§ About this task: Return the lines from the start of the data through the line with "(s.load hs ms).hosts = hs := rfl". Include both of those lines and no others.

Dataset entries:
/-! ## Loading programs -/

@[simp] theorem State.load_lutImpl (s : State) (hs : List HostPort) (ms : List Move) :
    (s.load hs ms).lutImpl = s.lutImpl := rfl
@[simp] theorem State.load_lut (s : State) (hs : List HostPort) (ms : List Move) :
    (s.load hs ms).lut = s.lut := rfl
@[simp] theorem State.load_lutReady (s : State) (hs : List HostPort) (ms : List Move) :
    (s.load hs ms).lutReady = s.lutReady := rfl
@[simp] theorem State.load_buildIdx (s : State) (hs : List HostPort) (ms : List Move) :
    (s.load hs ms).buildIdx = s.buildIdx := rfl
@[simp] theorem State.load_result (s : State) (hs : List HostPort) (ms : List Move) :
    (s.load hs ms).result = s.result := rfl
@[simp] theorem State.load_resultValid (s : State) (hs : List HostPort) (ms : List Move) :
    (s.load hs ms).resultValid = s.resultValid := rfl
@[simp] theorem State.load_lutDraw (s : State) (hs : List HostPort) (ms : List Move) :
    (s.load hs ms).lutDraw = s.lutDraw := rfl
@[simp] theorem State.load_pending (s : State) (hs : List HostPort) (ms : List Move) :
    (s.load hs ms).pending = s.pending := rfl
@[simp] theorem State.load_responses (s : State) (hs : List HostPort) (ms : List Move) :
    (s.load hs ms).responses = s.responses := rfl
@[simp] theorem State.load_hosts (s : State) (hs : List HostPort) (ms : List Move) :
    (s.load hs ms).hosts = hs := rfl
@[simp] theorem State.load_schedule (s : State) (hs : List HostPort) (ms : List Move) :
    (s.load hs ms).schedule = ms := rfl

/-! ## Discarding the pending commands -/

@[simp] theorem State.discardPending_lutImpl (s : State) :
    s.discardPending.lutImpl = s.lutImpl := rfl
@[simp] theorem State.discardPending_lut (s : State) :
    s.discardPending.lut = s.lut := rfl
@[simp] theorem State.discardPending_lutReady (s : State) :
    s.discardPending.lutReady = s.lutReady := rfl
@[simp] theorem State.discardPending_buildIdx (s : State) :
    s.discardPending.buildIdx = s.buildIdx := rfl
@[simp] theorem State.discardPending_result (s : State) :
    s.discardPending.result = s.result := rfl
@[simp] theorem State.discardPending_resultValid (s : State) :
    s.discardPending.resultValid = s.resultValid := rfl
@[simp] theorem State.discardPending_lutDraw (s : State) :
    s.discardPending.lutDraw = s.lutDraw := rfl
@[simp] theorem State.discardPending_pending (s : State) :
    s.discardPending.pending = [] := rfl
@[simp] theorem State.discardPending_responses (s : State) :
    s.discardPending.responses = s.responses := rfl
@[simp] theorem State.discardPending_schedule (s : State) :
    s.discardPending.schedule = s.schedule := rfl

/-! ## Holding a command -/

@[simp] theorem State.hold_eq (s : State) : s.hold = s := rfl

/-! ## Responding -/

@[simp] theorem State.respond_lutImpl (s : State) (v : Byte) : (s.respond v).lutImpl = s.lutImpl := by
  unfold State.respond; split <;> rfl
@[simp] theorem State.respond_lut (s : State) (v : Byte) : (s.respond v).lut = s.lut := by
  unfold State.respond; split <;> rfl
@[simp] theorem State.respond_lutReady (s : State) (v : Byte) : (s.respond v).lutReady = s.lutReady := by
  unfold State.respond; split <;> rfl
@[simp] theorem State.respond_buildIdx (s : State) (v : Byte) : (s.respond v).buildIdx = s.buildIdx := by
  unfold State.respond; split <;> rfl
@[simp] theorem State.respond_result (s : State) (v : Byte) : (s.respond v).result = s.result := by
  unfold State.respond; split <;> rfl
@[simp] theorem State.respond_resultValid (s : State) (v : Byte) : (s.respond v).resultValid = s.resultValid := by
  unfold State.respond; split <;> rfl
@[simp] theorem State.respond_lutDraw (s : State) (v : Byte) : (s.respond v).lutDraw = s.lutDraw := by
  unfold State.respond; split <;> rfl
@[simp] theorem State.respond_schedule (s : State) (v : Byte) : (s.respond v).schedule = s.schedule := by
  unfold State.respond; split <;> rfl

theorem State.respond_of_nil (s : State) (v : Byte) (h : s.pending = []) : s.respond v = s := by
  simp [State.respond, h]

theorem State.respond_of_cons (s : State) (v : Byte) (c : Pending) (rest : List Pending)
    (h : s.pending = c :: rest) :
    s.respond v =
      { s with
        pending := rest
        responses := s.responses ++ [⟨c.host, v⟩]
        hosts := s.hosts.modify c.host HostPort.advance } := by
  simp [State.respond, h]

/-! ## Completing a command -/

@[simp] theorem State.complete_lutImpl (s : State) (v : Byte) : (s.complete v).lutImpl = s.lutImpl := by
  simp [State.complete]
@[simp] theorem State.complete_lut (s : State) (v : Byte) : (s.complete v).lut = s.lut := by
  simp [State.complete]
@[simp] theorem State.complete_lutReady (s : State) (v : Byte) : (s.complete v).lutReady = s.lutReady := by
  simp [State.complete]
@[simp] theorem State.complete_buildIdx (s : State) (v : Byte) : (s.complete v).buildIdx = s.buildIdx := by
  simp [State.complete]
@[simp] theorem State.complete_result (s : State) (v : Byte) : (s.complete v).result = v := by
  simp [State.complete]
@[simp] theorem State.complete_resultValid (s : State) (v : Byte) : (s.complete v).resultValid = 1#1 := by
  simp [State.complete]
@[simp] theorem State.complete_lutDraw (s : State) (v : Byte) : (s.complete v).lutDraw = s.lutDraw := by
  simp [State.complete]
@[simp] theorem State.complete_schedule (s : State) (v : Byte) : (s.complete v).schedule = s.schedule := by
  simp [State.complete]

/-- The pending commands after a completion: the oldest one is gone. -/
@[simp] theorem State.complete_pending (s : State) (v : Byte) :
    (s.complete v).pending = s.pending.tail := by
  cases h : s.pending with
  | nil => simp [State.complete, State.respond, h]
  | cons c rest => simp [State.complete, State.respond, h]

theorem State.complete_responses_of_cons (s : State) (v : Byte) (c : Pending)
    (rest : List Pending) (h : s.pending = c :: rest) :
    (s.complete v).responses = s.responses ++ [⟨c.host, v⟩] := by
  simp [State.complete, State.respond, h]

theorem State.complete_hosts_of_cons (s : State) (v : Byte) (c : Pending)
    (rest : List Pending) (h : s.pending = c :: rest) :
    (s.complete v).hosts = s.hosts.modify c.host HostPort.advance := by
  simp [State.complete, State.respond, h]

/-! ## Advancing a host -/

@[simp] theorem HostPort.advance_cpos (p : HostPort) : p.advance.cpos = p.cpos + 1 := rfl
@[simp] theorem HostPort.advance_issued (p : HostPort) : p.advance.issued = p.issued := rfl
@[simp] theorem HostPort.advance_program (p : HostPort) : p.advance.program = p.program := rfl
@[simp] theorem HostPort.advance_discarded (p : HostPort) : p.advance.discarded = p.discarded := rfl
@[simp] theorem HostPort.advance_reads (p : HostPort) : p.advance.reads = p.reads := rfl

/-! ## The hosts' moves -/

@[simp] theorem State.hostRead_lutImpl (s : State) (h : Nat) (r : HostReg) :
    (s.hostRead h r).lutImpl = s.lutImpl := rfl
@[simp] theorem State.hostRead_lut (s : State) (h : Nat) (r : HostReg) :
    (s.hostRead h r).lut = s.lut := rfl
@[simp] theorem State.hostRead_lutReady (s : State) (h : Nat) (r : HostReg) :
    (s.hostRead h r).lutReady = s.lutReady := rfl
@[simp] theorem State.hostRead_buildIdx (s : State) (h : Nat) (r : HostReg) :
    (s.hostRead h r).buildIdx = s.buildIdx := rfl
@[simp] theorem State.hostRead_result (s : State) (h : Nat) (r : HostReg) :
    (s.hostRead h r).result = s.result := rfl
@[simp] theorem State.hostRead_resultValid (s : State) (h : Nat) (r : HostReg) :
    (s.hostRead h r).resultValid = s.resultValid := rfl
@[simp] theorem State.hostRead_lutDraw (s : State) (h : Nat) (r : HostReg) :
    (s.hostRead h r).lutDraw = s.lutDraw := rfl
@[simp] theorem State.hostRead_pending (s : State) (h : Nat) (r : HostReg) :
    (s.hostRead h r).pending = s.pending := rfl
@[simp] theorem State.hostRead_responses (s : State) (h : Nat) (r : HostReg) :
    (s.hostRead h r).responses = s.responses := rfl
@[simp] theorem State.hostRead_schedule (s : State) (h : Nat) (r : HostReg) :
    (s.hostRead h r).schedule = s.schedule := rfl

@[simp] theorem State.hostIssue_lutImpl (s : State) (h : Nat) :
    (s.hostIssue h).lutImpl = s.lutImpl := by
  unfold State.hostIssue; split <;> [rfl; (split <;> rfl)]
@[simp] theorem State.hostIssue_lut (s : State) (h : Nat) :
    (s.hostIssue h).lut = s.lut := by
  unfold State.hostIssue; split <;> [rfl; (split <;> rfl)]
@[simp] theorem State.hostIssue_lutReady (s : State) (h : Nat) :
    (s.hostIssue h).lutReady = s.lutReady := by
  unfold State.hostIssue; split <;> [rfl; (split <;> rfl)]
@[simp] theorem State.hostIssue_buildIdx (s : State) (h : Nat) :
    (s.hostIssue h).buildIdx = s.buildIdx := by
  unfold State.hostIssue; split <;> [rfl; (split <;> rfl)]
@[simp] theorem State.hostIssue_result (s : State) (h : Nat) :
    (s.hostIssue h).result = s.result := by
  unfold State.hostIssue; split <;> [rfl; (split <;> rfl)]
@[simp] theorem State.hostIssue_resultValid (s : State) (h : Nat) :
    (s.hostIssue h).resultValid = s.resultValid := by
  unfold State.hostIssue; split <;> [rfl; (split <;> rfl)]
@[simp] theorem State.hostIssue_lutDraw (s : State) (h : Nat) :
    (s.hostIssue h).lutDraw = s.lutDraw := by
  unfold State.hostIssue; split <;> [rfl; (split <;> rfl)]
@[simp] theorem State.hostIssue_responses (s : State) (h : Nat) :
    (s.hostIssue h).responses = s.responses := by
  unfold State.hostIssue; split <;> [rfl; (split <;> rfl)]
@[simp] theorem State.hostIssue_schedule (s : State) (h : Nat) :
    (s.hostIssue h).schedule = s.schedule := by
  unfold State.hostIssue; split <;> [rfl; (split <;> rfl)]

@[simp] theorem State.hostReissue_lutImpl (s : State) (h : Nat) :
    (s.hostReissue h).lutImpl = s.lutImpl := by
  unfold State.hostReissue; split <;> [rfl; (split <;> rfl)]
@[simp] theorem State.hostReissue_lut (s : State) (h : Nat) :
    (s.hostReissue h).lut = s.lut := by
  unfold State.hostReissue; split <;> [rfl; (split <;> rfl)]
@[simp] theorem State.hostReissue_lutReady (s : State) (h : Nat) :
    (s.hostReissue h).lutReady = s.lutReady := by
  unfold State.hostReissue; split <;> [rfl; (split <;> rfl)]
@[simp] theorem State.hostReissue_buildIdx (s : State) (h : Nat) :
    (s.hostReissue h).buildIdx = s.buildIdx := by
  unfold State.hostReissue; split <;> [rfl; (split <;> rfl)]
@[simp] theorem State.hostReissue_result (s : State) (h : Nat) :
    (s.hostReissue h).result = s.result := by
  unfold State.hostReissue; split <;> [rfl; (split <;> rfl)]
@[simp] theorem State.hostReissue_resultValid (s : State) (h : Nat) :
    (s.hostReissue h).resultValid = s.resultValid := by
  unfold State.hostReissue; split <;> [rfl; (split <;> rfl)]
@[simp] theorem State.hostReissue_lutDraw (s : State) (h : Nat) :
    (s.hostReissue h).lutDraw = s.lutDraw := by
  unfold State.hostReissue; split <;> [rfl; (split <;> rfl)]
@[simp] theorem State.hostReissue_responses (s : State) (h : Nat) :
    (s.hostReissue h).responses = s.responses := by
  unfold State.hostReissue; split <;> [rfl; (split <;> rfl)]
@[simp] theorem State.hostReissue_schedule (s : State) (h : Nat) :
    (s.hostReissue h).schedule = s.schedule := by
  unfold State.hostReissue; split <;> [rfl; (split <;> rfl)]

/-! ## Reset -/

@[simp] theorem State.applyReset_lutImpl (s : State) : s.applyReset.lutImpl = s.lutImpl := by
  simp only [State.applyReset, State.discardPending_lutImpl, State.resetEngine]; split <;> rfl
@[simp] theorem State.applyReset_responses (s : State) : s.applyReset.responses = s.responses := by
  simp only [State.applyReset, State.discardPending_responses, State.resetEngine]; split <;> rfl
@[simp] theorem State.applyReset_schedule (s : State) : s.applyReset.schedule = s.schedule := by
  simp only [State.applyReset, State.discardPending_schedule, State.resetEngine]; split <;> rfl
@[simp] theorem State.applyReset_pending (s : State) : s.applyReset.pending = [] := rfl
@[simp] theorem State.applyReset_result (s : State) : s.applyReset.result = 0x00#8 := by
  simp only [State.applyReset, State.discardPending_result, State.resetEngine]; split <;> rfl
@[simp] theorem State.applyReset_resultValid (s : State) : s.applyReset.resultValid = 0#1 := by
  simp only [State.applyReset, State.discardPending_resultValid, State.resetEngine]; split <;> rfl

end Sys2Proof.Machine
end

§ Answer section:
/-! ## Loading programs -/

@[simp] theorem State.load_lutImpl (s : State) (hs : List HostPort) (ms : List Move) :
    (s.load hs ms).lutImpl = s.lutImpl := rfl
@[simp] theorem State.load_lut (s : State) (hs : List HostPort) (ms : List Move) :
    (s.load hs ms).lut = s.lut := rfl
@[simp] theorem State.load_lutReady (s : State) (hs : List HostPort) (ms : List Move) :
    (s.load hs ms).lutReady = s.lutReady := rfl
@[simp] theorem State.load_buildIdx (s : State) (hs : List HostPort) (ms : List Move) :
    (s.load hs ms).buildIdx = s.buildIdx := rfl
@[simp] theorem State.load_result (s : State) (hs : List HostPort) (ms : List Move) :
    (s.load hs ms).result = s.result := rfl
@[simp] theorem State.load_resultValid (s : State) (hs : List HostPort) (ms : List Move) :
    (s.load hs ms).resultValid = s.resultValid := rfl
@[simp] theorem State.load_lutDraw (s : State) (hs : List HostPort) (ms : List Move) :
    (s.load hs ms).lutDraw = s.lutDraw := rfl
@[simp] theorem State.load_pending (s : State) (hs : List HostPort) (ms : List Move) :
    (s.load hs ms).pending = s.pending := rfl
@[simp] theorem State.load_responses (s : State) (hs : List HostPort) (ms : List Move) :
    (s.load hs ms).responses = s.responses := rfl
@[simp] theorem State.load_hosts (s : State) (hs : List HostPort) (ms : List Move) :
    (s.load hs ms).hosts = hs := rfl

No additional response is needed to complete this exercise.